Bukan hanya masalah membangun kapasitas lebih banyak. Dilema energi Taiwan adalah kombinasi dari tantangan keamanan nasional, iklim, dan politik. Pulau ini bergantung pada bahan bakar fosil impor untuk sekitar 90 persen energinya dan hidup di bawah ancaman blokade, karantina, atau invasi dari China yang semakin meningkat. Selain itu, karena alasan politik, pemerintah telah berjanji untuk menutup sektor nuklirnya pada tahun 2025.
Taiwan secara rutin menghadiri pertemuan iklim PBB, meskipun tidak pernah sebagai peserta. Dikecualikan atas desakan China dari keanggotaan di PBB, Taiwan menegaskan kehadirannya di pinggiran, mengadakan acara sampingan dan mengadopsi target Kesepakatan Paris untuk mencapai puncak emisi sebelum 2030 dan mencapai netralitas karbon pada 2050. Perusahaan-perusahaan besar di Taiwan, termasuk TSMC, telah bergabung dengan RE100, inisiatif energi terbarukan perusahaan, dan berjanji untuk mencapai produksi netral karbon. Namun saat ini, ada kesenjangan yang besar antara aspirasi dan kinerja.
Angelica Oung, seorang jurnalis dan pendiri Aliansi Transisi Energi Bersih, sebuah lembaga nirlaba yang advokasi untuk transisi energi yang cepat, telah mempelajari sektor energi Taiwan selama bertahun-tahun. Ketika kami bertemu di sebuah restoran di Taipei, dia dengan ceria memesan sejumlah hidangan yang tidak masuk akal banyaknya yang memenuhi meja kecil saat kami berbicara. Oung menggambarkan dua pemadaman listrik besar—satu pada tahun 2021 yang mempengaruhi TSMC dan 6,2 juta rumah tangga selama lima jam, dan satu lagi pada tahun 2022 yang memengaruhi 5,5 juta rumah tangga. Itu tanda, katanya, dari sistem energi yang berjalan sangat dekat dengan batasnya.
Nicholas Chen berpendapat bahwa pemerintah gagal untuk mengikuti bahkan dengan permintaan yang ada. \”Dalam delapan tahun terakhir, telah terjadi empat pemadaman listrik besar,\” katanya, dan \”mati lampu adalah hal yang umum.\”
Margin operasional pada grid—buffer antara pasokan dan permintaan—seharusnya 25 persen dalam sistem yang aman. Di Taiwan, Oung menjelaskan, telah terjadi beberapa kali tahun ini ketika margin turun hingga 5 persen. \”Ini menunjukkan bahwa sistemnya rapuh,\” katanya.

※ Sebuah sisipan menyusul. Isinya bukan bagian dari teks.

/-- The outputs of a MATMUL step on one vector: its parts combined and drained through the epilogue (R207, R225). -/
def drainOuts (tb : Nat → Option TblData) (img : List Byte) (i : Nat) (v : EncVec) : List (Flagged Nat) :=
  let ep : Epilogue := { act := stepFld img i 32 1, conv := stepFld img i 33 1, lo := BitVec.ofNat 32 (stepFld img i 40 4),
                         hi := BitVec.ofNat 32 (stepFld img i 44 4) }
  (List.range v.parts.length).map (fun r =>
    applyEpilogue ep (vecEntry tb (stepFld img i 34 2) r 0x3F80_0000#32) (vecEntry tb (stepFld img i 36 2) r 0)
      (stepFld img i 20 1) (accCombineAll (v.parts.getD r [])))

/-- The outputs of a MATMUL step go into its buffer. -/
def drainInto (img : List Byte) (i : Nat) (v : EncVec) (outs : List (Flagged Nat)) : EncVec :=
  let vals := outs.map Flagged.val
  let b : Buf := match stepFld img i 33 1 with
    | 0 => .fp32 (vals.map (BitVec.ofNat 32))
    | 1 => .half true (vals.map (BitVec.ofNat 16))
    | 2 => .half false (vals.map (BitVec.ofNat 16))
    | 3 => .int8 (vals.map (BitVec.ofNat 8))
    | _ => .quant 0 0 vals []
  noteFlags { v with bufs := tset v.bufs (stepFld img i 2 1) b, parts := [],
                     firstPart := (v.parts.map firstPartOf).foldl min v.firstPart } (outs.map Flagged.flags)

/-- Combine the parts of a MATMUL step, drain its outputs and write its buffer. -/
def drainStep (tb : Nat → Option TblData) (img : List Byte) (i : Nat) (v : EncVec) : EncVec :=
  drainInto img i v (drainOuts tb img i v)

/-- Run QUANT and NORM steps until a MATMUL step is next or none is left. -/
def runBell (img : List Byte) : List Nat → List EncVec → List Nat × List EncVec
  | [], vs => ([], vs)
  | i :: t, vs => if stepFld img i 0 1 = 2 then (i :: t, vs) else runBell img t (vs.map (bellStep img i))

/-- The logical clusters that hold the slices of MATMUL step `i` for batch `n`, slice by slice: those of the copy that serves
it (R239, R240), or in chain mode the cluster of tower `t` whose turn the batch has (R241, log entry 89). -/
def stepClusters (img : List Byte) (i n t : Nat) : List Nat :=
  let m := stepFld img i 4 4
  let slices := (m + 255) / 256
  let copies := if slices ≤ 32 then 32 / slices else 1
  (List.range slices).map (fun sl => if progChain img then 8 * t + n % 8 else (((n + i) % copies) * slices + sl + 8 * i) % 32)

/-- Cluster `n` neither sleeps nor is out of service or in self-test. -/
def clusterUp (s : State) (n : Nat) : Bool := (tget s.service (blkPage .sld n)).isNone

/-- The cluster that does the work of cluster `n`: itself, or the lowest of its tower that is awake and in service (R181, R213;
log entry 90). -/
def serve (s : State) (n : Nat) : Nat :=
  if clusterUp s n then n else (((List.range 8).map (fun j => n / 8 * 8 + j)).find? (clusterUp s)).getD n

/-- Tile columns of a MATMUL step: output regions along the output rows, which one array drains for a batch. -/
def stepSlices (img : List Byte) (i : Nat) : Nat := (stepFld img i 4 4 + 255) / 256

/-! ## Encodes in progress -/

/-- The image of a program version. -/
def progImage (s : State) (v : Nat) : List Byte := ((tget s.progs v).map Prog.image).getD []

/-- The image of a program version for a command: as it stood when the command was admitted (R177). -/
def imageOf (s : State) (x : Cmd) (v : Nat) : List Byte := (tget x.images v).getD (progImage s v)

/-- Start the encode of a batch: the source vectors in buffer 0, and the steps before the first MATMUL run. -/
def encStart (version : Nat) (img : List Byte) (batch tower : Nat) (bufs : List Nat) (vs : List EncVec) : Enc :=
  let (steps, vs) := runBell img (neededSteps img bufs) vs
  { version := version, img := img, batch := batch, tower := tower, steps := steps, vecs := vs }

/-- The clusters on which an encode's next MATMUL step runs, slice by slice. -/
def encClusters (s : State) (e : Enc) : List Nat :=
  match e.steps with
  | [] => []
  | i :: _ => (stepClusters e.img i e.batch e.tower).map (serve s)

/-- Parts of the step in progress are computed and wait to be combined. -/
def encWaitsCombine (e : Enc) : Bool := e.vecs.any (fun v => v.parts ≠ [])

def encDone (e : Enc) : Bool := e.steps = []

/-- After a MATMUL step has drained: the QUANT and NORM steps that follow it run. -/
def encNext (img : List Byte) (e : Enc) : Enc :=
  let (steps, vs) := runBell img (e.steps.drop 1) e.vecs
  { e with steps := steps, vecs := vs }

/-- MACs of a step for one vector. -/
def stepMacs (d : TblData) : Nat := d.rows * d.cols

/-- Femtojoules of a MAC, times ten, by its widest operand (Table 16.4). -/
def macTenthFj (a b : Nat) : Nat := if a ≥ 2 ∨ b ≥ 2 then 825 else if a = 0 ∧ b = 0 then 52 else 206

/-- Rows and columns of an output region of a step's shape (Table 8.3). -/
def shapeDims (shape : Nat) : Nat × Nat :=
  match shape with
  | 0 => (256, 256) | 1 => (256, 128) | 2 => (128, 256) | 3 => (128, 128) | 4 => (256, 64) | 5 => (64, 256) | _ => (64, 64)

def stepShape (img : List Byte) (i : Nat) : Nat × Nat := shapeDims (stepFld img i 23 1)

/-- Rows of slice `sl` of a step. -/
def sliceRows (img : List Byte) (i sl : Nat) : Nat := min 256 (stepFld img i 4 4 - 256 * sl)

/-- The output regions that a slice of a step and `n` vectors make: row and column numbers of each in the step's shape (R231). -/
def sliceRegions (img : List Byte) (i sl n : Nat) : List (Nat × Nat) :=
  let (r, c) := stepShape img i
  (List.range ((sliceRows img i sl + r - 1) / r)).flatMap (fun p => (List.range ((n + c - 1) / c)).map (fun q => (p, q)))

/-- Flags of a region and the number of its elements that have any: of the outputs of `n` rows from row `at_` on. -/
def regionFlags (at_ n : Nat) (outs : List (List (Flagged Nat))) : BitVec 7 × Nat :=
  let fs := outs.flatMap (fun o => ((o.drop at_).take n).map Flagged.flags)
  (fs.foldl (· ||| ·) 0, min 0xFFFF (fs.filter (· ≠ 0)).length)

/-- A tile status word (Table 8.8). -/
def tileStatus (row col part flagged : Nat) (flags : BitVec 7) : Word64 :=
  BitVec.ofNat 64 (flags.toNat + flagged * 2 ^ 8 + part % 256 * 2 ^ 24 + row * 2 ^ 32 + col * 2 ^ 48)

/-- Note element flags in BELL_FLAGS of a cluster (R245). -/
def noteBell (c : Nat) (fs : BitVec 7) (n : Nat) (s : State) : State :=
  let o := reg .bell c 0x118
  bumpSat o 0 32 n (regField o 38 32 ((bits (regGet s o).toNat 38 32) ||| fs.toNat) s)

/-- Count a region's flags in BORE_FLAGS of a cluster. -/
def noteBore (c : Nat) (fs : BitVec 7) (n : Nat) (s : State) : State :=
  let s := if fs &&& fSAT = 0 then s else bumpSat (reg .bore c 0x130) 48 16 n s
  let s := if fs &&& fWH = 0 then s else bumpSat (reg .bore c 0x130) 32 16 n s
  let s := if fs &&& fWL = 0 then s else bumpSat (reg .bore c 0x130) 16 16 n s
  if fs &&& fNV = 0 then s else bumpSat (reg .bore c 0x130) 8 8 n s

/-- A region of `rows` rows drains into the oldest free tile buffer of cluster `c`, with its status word (R201, R217); results of
the command's earlier regions have left by then. -/
def takeTile (x c rows : Nat) (status : Word64) (s : State) : State :=
  let b := bellOf s c
  setBell c { b with tiles := keepLast 4 (b.tiles ++ [{ cmd := x, rows := rows, status := status }]),
                     waits := b.waits.filter (· ≠ x) } s

/-- Clusters whose four tile buffers are taken by other commands. -/
def tilesFull (s : State) (x : Nat) (cs : List Nat) : List Nat :=
  cs.filter (fun c => ((bellOf s c).tiles.filter (fun t => t.cmd ≠ x)).length ≥ 4)

/-- The drain of a command's regions waits for a tile buffer: each such wait counts once in BELL_TBUF (R217). -/
def countDrainWait (x : Nat) (cs : List Nat) (s : State) : State :=
  cs.foldl (fun s c =>
    let b := bellOf s c
    if x ∈ b.waits then s else bumpSat (reg .bell c 0x108) 32 32 1 (setBell c { b with waits := b.waits ++ [x] } s)) s

/-- The vectors that pass through Bell `c` by a QUANT or NORM stand in its vector registers from number 0 on; which registers
a step uses is the module's own (log entry 92). -/
def loadVregs (c : Nat) (vs : List EncVec) (s : State) : State :=
  let words := fun (v : EncVec) => match v.bufs.getLast? with
    | some (_, .fp32 xs) => xs.take 1024
    | _ => []
  let b := bellOf s c
  setBell c { b with vregs := ((List.range (min 32 vs.length)).map (fun j => (j, ((vs[j]?).map words).getD []))).filter (fun p => p.2 ≠ []) } s

/-- Count a drained step of vectors `vs` on the clusters that computed its slices: regions, rows and each region's own flags
(BORE_TILES, BORE_FLAGS, BELL_ROWS, BELL_FLAGS); each region has taken a tile buffer of its cluster (R201, R203). -/
def countRegions (x : Nat) (img : List Byte) (i : Nat) (cl : List Nat) (vs : List EncVec) (outs : List (List (Flagged Nat)))
    (s : State) : State :=
  let (r, n) := stepShape img i
  let one := fun (sl : Nat) (s : State) (pq : Nat × Nat) =>
    let c := cl.getD sl 0
    let rows := min r (sliceRows img i sl - pq.1 * r)
    let w := regionFlags (256 * sl + pq.1 * r) rows ((outs.drop (pq.2 * n)).take n)
    let part := (((vs.drop (pq.2 * n)).take n).flatMap (fun v => ((v.parts.drop (256 * sl + pq.1 * r)).take rows).map firstPartOf)).foldl min 0xFF
    let s := bumpWrap (reg .bore c 0x128) 0 32 1 (bumpWrap (reg .bell c 0x100) 0 64 rows s)
    takeTile x c rows (tileStatus (256 / r * sl + pq.1) pq.2 part w.2 w.1) (noteBell c w.1 w.2 (noteBore c w.1 1 s))
  (List.range cl.length).foldl (fun s sl => (sliceRegions img i sl outs.length).foldl (one sl) s) s

/-- Count the flags that Bell's own QUANT and NORM steps gave vectors, on cluster `c`. -/
def countBell (c : Nat) (before after : List EncVec) (s : State) : State :=
  let sum := fun (vs : List EncVec) => (vs.map EncVec.flagged).foldl (· + ·) 0
  let n := sum after - sum before
  if n = 0 then s else noteBell c ((after.map EncVec.flags).foldl (· ||| ·) (0 : BitVec 7)) n s

/-- What the regions of a step end in. -/
inductive EncRes where
  | ok (e : Enc) (s : State)
  | paused
  | lost (table : Nat)
  /-- the operands carry poison: the address of the word that brought it (R211) -/
  | poisoned (va : Nat)
  /-- every tile buffer of these clusters is taken -/
  | full (cs : List Nat)

/-- A drained step: its outputs enter the buffers and are counted, and the QUANT and NORM steps after it run on the command's
home Bell. -/
def encDrain (x : Cmd) (e : Enc) (i : Nat) (vs : List EncVec) (s : State) : EncRes :=
  let cl := encClusters s e
  match tilesFull s x.id cl with
  | [] =>
    let outs := vs.map (drainOuts (tableAt s x.id) e.img i)
    let ws := List.zipWith (drainInto e.img i) vs outs
    let e2 := encNext e.img { e with vecs := ws }
    let s := countRegions x.id e.img i cl vs outs (freeTiles x.id s)
    .ok e2 (loadVregs x.home e2.vecs (countBell x.home ws e2.vecs s))
  | cs => .full cs

/-- The regions of the MATMUL step in progress drain: its parts are computed, and combined and drained at once when the
step is not split. A paused table holds the step (R429). -/
def encRegion (x : Cmd) (dom : Nat) (e : Enc) (s : State) : EncRes :=
  match e.steps with
  | [] => .ok e s
  | i :: _ =>
    let h := stepFld e.img i 8 2
    match tget s.tables h with
    | none => .lost h
    | some t =>
      if t.lost.isSome then .lost h
      else if t.paused then .paused
      else
        match tableAt s x.id h, e.vecs.findSome? EncVec.poison with
        | none, _ => .lost h
        | some _, some va => .poisoned va
        | some d, none =>
          if encWaitsCombine e then .ok e s
          else
            let vs := e.vecs.map (fun v => { v with parts := matmulParts e.img i d v })
            let macs := stepMacs d * e.vecs.length
            let s := account dom 0 0 macs (macs * macTenthFj d.fmt (stepFld e.img i 17 1) / 10) s
            if stepParts e.img i > 1 then .ok { e with vecs := vs } s else encDrain x e i vs s

/-- The parts of the step in progress are combined and drained (SPLIT_COMBINE, R207). -/
def encCombine (x : Cmd) (e : Enc) (s : State) : EncRes :=
  match e.steps with
  | [] => .ok e s
  | i :: _ => if encWaitsCombine e then encDrain x e i e.vecs s else .ok e s

/-- A batch number is taken for each 256 vectors of a command (R240, R510). -/
def takeBatch (version n : Nat) (s : State) : State :=
  { s with progs := tmod s.progs version (fun p => { p with batch := p.batch + (n + 255) / 256 }) }

/-- The code that an encoded vector holds, as a number (R120, R223). -/
def vecCode (img : List Byte) (v : EncVec) : Nat :=
  match tget v.bufs (progCodeBuf img) with
  | some (.quant _ _ codes _) => (List.range codes.length).foldl (fun a i => a + codes.getD i 0 * 2 ^ i) 0
  | _ => 0

/-- The rerank query that an encoded vector holds. -/
def vecRerank (img : List Byte) (v : EncVec) : RQuery :=
  match tget v.bufs (progRerankBuf img) with
  | some (.quant _ _ codes scales) => { e := scales.getD 0 0x7F, elems := codes }
  | _ => { e := 0x7F, elems := [] }

/-- The 64 + L/2 bytes of a rerank query block in its 2,112 (R131, R224). -/
def rerankBlock (q : RQuery) : List Byte :=
  let bs := leBytes 1 q.e ++ List.replicate 63 0 ++ packElems 2 q.elems
  bs ++ List.replicate (2112 - bs.length) 0

/-- The first byte of a rerank query block's reserved bytes 1 to 63 that is not zero (R4, R131). -/
def badRq (bs : List Byte) : Option Nat := firstNonzero bs 1 63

Campuran energi saat ini Taiwan menggambarkan besarnya tantangan: Tahun lalu, sektor energi Taiwan bergantung 83 persen pada bahan bakar fosil: Batubara menyumbang sekitar 42 persen dari pembangkitan, gas alam 40 persen, dan minyak 1 persen. Nuklir menyumbang 6 persen, dan energi surya, angin, hidro, dan biomassa bersama hampir 10 persen, menurut Kementerian Urusan Ekonomi.

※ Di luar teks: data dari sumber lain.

-- ==== Sys2Proof/Machine/Arrays.lean ====
section
/-! DEFINITION. What Bore's arrays hold and count: accumulators, their sets and lanes (R203, R204), the events of a region (R210)
and the centroid probes (R129, R189). -/

namespace Sys2Proof.Machine

/-- MACs of a cell per event (Table 8.4). -/
def macsPerEvent (a b : Nat) : Nat := if a ≥ 2 ∨ b ≥ 2 then 1 else if a = 0 ∧ b = 0 then 16 else 4

/-- Output regions of a shape in progress on one array, computing and draining (Table 8.10). -/
def regionsInProgress (shape : Nat) (double lanes : Bool) : Nat × Nat :=
  let (r, c) := shapeDims shape
  let n := 256 / r * (256 / c) * (if lanes then 2 else 1)
  if double then (2 * n, 0) else (n, n)

/-- Key of a cell in `State.accs`: cluster, set, row and column. -/
def cellKey (cl k row col : Nat) : Nat := cl * 2 ^ 17 + k * 2 ^ 16 + row * 256 + col

/-- Set `k` of cluster `cl` holds `cells` (row, column, accumulator) and no others. -/
def putAccs (cl k : Nat) (cells : List (Nat × Nat × Acc)) (s : State) : State :=
  let base := cellKey cl k 0 0
  let rest := s.accs.filter (fun p => !(base ≤ p.1 && p.1 < base + 2 ^ 16))
  { s with accs := cells.foldl (fun t c => if c.2.2 = accClear then t else tset t (cellKey cl k c.1 c.2.1) c.2.2) rest,
           accSet := tset s.accSet cl k }

/-- The accumulators of slice `sl`: rows of the slice by vectors of the batch. -/
def sliceCells (sl : Nat) (f : List Acc → Acc) (vs : List EncVec) : List (Nat × Nat × Acc) :=
  (List.range (min 256 vs.length)).flatMap (fun j =>
    let ps := ((vs[j]?).map EncVec.parts).getD []
    (List.range (min 256 (ps.length - 256 * sl))).map (fun r => (r, j, f (ps.getD (256 * sl + r) []))))

/-- A step's regions use both sets (acc_use bit 0, Table 8.3). -/
def usesDouble (img : List Byte) (i : Nat) : Bool := bit (stepFld img i 22 1) 0

/-- Under DOUBLE the column regions of a slice, which share the row operand, take the two sets by turns: region q is in set
q mod 2 and in the columns of region q div 2. -/
def doubleCells (c k : Nat) (cells : List (Nat × Nat × Acc)) : List (Nat × Nat × Acc) :=
  (cells.filter (fun a => a.2.1 / c % 2 = k)).map (fun a => (a.1, a.2.1 / c / 2 * c + a.2.1 % c, a.2.2))

/-- What the arrays of clusters `cl` hold once the regions of step `i` have been computed, or, with `combined`, once their parts
have been added on the clusters of part 0. Under OVERLAP a new region uses the other set (R203). -/
def noteAccs (img : List Byte) (i : Nat) (cl : List Nat) (combined : Bool) (vs : List EncVec) (s : State) : State :=
  (List.range cl.length).foldl (fun s sl =>
    let c := cl.getD sl 0
    let s := { s with parityCells := s.parityCells.filter (fun p => p / 65536 ≠ c) }
    let cells := sliceCells sl (if combined then accCombineAll else fun ps => ps.headD accClear) vs
    if usesDouble img i then
      let w := (stepShape img i).2
      putAccs c 0 (doubleCells w 0 cells) (putAccs c 1 (doubleCells w 1 cells) s)
    else
      let k := (tget s.accSet c).getD 1
      putAccs c (if combined then k else 1 - k) cells s) s

/-- Events of a region of `r` rows and `c` columns: it fills, then computes for K / m events, at the cells' whole rate or, where
`share` regions compute on the same cells, at a part of it (R204, R210). -/
def regionEvents (r c k m share : Nat) : Nat := r + c - 2 + k / max 1 m * share

/-- Array events with a region computing (BORE_EVENTS): the regions of a slice run side by side on different cells, or by turns
on the same cells under DOUBLE; each part of a split step is a region of its own. -/
def countEvents (img : List Byte) (i : Nat) (cl : List Nat) (vecs : Nat) (s : State) : State :=
  let (r, c) := stepShape img i
  let k := stepFld img i 24 4 / stepParts img i
  let share := if usesDouble img i && vecs > c then 2 else 1
  (List.range cl.length).foldl (fun s sl =>
    bumpWrap (reg .bore (cl.getD sl 0) 0x120) 0 64
      (regionEvents (min r (sliceRows img i sl)) (min c vecs) k (macsPerEvent (stepFld img i 16 1) (stepFld img i 17 1)) share) s) s

/-! ## Centroid probes (R129, R189) -/

/-- The accumulators of a probe: centroid rows by queries. Output regions of 256 rows go in pairs into the two lanes of the same
cells (R204). -/
def probeCells (l : Nat) (cents qs : List Nat) : List (Nat × Nat × Acc) :=
  (List.range (min 256 cents.length)).flatMap (fun r => (List.range (min 256 qs.length)).map (fun j =>
    let at_ := fun (i : Nat) => match cents[i]? with
      | some c => probeAcc l c (qs.getD j 0)
      | none => accClear
    (r, j, accLanes (at_ r) (at_ (r + 256)))))

/-- Bore scores queries against a centroid table on cluster `cl`: regions, rows and events, and the accumulators of the last
pair of regions. -/
def countProbe (cl l : Nat) (cents qs : List Nat) (s : State) : State :=
  let n := (cents.length + 255) / 256
  let s := bumpWrap (reg .bore cl 0x128) 0 32 n (bumpWrap (reg .bell cl 0x100) 0 64 cents.length s)
  let s := bumpWrap (reg .bore cl 0x120) 0 64 ((n + 1) / 2 * regionEvents (min 256 cents.length) (min 256 qs.length) l 16 2) s
  putAccs cl (1 - (tget s.accSet cl).getD 1) (probeCells l (cents.drop ((n - 1) / 2 * 512)) qs) s

end Sys2Proof.Machine
end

Bahan bakar fosil Taiwan diimpor melalui laut, yang meninggalkan pulau ini pada belas kasihan baik fluktuasi harga internasional maupun blokade potensial oleh China. Pemerintah telah berupaya untuk melindungi konsumen dari kenaikan harga global, namun hal itu telah mengakibatkan utang yang semakin meningkat bagi Perusahaan Listrik Nasional Taiwan (Taipower), penyedia nasional. Dalam kejadian blokade laut oleh China, Taiwan bisa mengandalkan sekitar enam minggu cadangan batubara tetapi tidak banyak lebih dari seminggu gas alam cair (LNG). Mengingat bahwa LNG menyumbang lebih dari sepertiga pembangkitan listrik, dampaknya akan serius.

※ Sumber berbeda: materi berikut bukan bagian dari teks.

/-- WARM_RESET (R478): by PERST#, or by the management command that has triggered it. With a valid warm-state record the tiers
are used in place; otherwise they are recovered from flash. -/
def warmReset (recordOk : Bool) (s : State) : State :=
  if s.chn.stage ≠ 6 || s.chn.mode = .off || s.chn.losing then s
  else
    let mgmt := s.chn.warmPending
    let s := if mgmt then s else pinMod (fun p => { p with perst := true }) s
    let (ok, s) := chooseFirmware (cstWarm (warmState (if mgmt then 4 else 3) (warmQuiesced s)))
    if !ok then failStart 1 s
    else
      let s := chnMod (fun c => { c with warmFast := recordOk }) s
      if recordOk then ready (droneRestarted (bagMod (fun b => { b with ckpt := none, ckptDue := b.ckptDue || b.ckpt.isSome }) s))
      else startRecovery false false { s with poison := [] }

def execWarmReset (recordOk : Bool) (s : State) : Host.Outcome State Fault Refusal := .next (drainAll (warmReset recordOk s))

/-! ## Function-level reset -/

/-- FUNCTION_LEVEL_RESET (R469, R471): the port is quiesced, commands are settled and translations dropped; regions, keys,
errors and every other unit stay as they are. -/
def functionReset (s : State) : State :=
  if s.chn.stage ≠ 6 || s.chn.mode = .off || s.chn.losing || s.chn.quiesced then s
  else chnMod (fun c => { c with lastReset := 5 }) (portReset (settleCmds s))

def execFunctionLevelReset (s : State) : Host.Outcome State Fault Refusal := .next (drainAll (functionReset s))

/-! ## PERST# and the link (R65, R469, R475) -/

/-- PERST_BEFORE_READY (R469): only the PCIe controller is reset, and the start continues. -/
def execPerstBeforeReady (s : State) : Host.Outcome State Fault Refusal :=
  .next (if s.chn.stage = 6 then s
    else { crookMod (fun c => { c with atsEnable := false, priEnable := false }) (pinMod (fun p => { p with perst := true }) s) with
           msixTable := [], msixPending := [], regs := tdel s.regs (reg .mpc 0 0x2C0) })

/-- PERST_DEASSERT (R475): the link trains, and configuration requests are answered; the host enables ATS (log entry 72). -/
def execPerstDeassert (s : State) : Host.Outcome State Fault Refusal :=
  .next (crookMod (fun c => { c with atsEnable := true }) (pinMod (fun p => { p with perst := false }) s))

/-- MPC_LINK of a trained link: bounded admission needs x16 at 32 GT/s or more (R64). -/
def linkWord (rate width : Nat) (l0p flit : Bool) : Word64 :=
  BitVec.ofNat 64 (rate % 256 + width % 256 * 2 ^ 8 + b2n flit * 2 ^ 16 + b2n l0p * 2 ^ 17
    + b2n (width % 256 ≥ 16 && rate % 256 ≥ 32) * 2 ^ 18)

/-- LINK_CHANGED (R65): the link has trained at a rate and a width of Table 3.1; it trains at no other. -/
def linkChanged (rate width : Nat) (l0p flit : Bool) (s : State) : State :=
  if !linkSupports rate width then s
  else
  let s := regSet (reg .mpc 0 0x2C0) (linkWord rate width l0p flit) s
  raise .mpc (mkEv 0x0013 (if width % 256 = 16 ∧ rate % 256 = 64 then 0 else 1) .mpc 0 0xFFFF 0 (rate % 256 + width % 256 * 256) 0 0) s

def execLinkChanged (rate width : Nat) (l0p flit : Bool) (s : State) : Host.Outcome State Fault Refusal :=
  .next (drainAll (linkChanged rate width l0p flit s))

/-! ## Uncontained errors (R425) -/

/-- FATAL_ERROR, of a block's type code and number, at the address of the word. -/
def raiseFatal (block number addr : Nat) (s : State) : State :=
  let i0 := block % 65536 + number % 256 * 65536
  raise .chn (mkEv 0x0116 3 .chn 0 0xFFFF addr i0 0 0) (blkFault (blkPage .chn 0) 0 (BitVec.ofNat 64 addr) (BitVec.ofNat 64 i0) s)

/-- FATAL_ERROR: the event is posted, the power-loss sequence runs and the module enters OFF. In a start it is found at stage 3
or later, and the start stops (Table 19.4). -/
def fatalError (block number addr : Nat) (s : State) : State :=
  if s.chn.losing || s.chn.mode = .off && s.pins.coldPending.isNone then s
  else if s.chn.stage = 6 then goOff (raiseFatal block number addr s)
  else
    match s.pins.coldPending with
    | some code => if s.chn.stage = 0 && s.pins.switchOn then failStart 5 (raiseFatal block number addr (coldState code s)) else s
    | none => s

Pemerintah telah mengumumkan target energi yang ambisius. Peta jalan netralitas karbon 2050 yang dirilis oleh Dewan Pembangunan Nasional Taiwan pada tahun 2022 berjanji untuk menutup sektor nuklirnya pada tahun 2025. Pada tahun yang sama, pangsa batubara harus turun menjadi 30 persen, gas harus naik menjadi 50 persen, dan energi terbarukan harus meloncat menjadi 20 persen. Tidak satu pun dari target tersebut berada di jalur yang benar.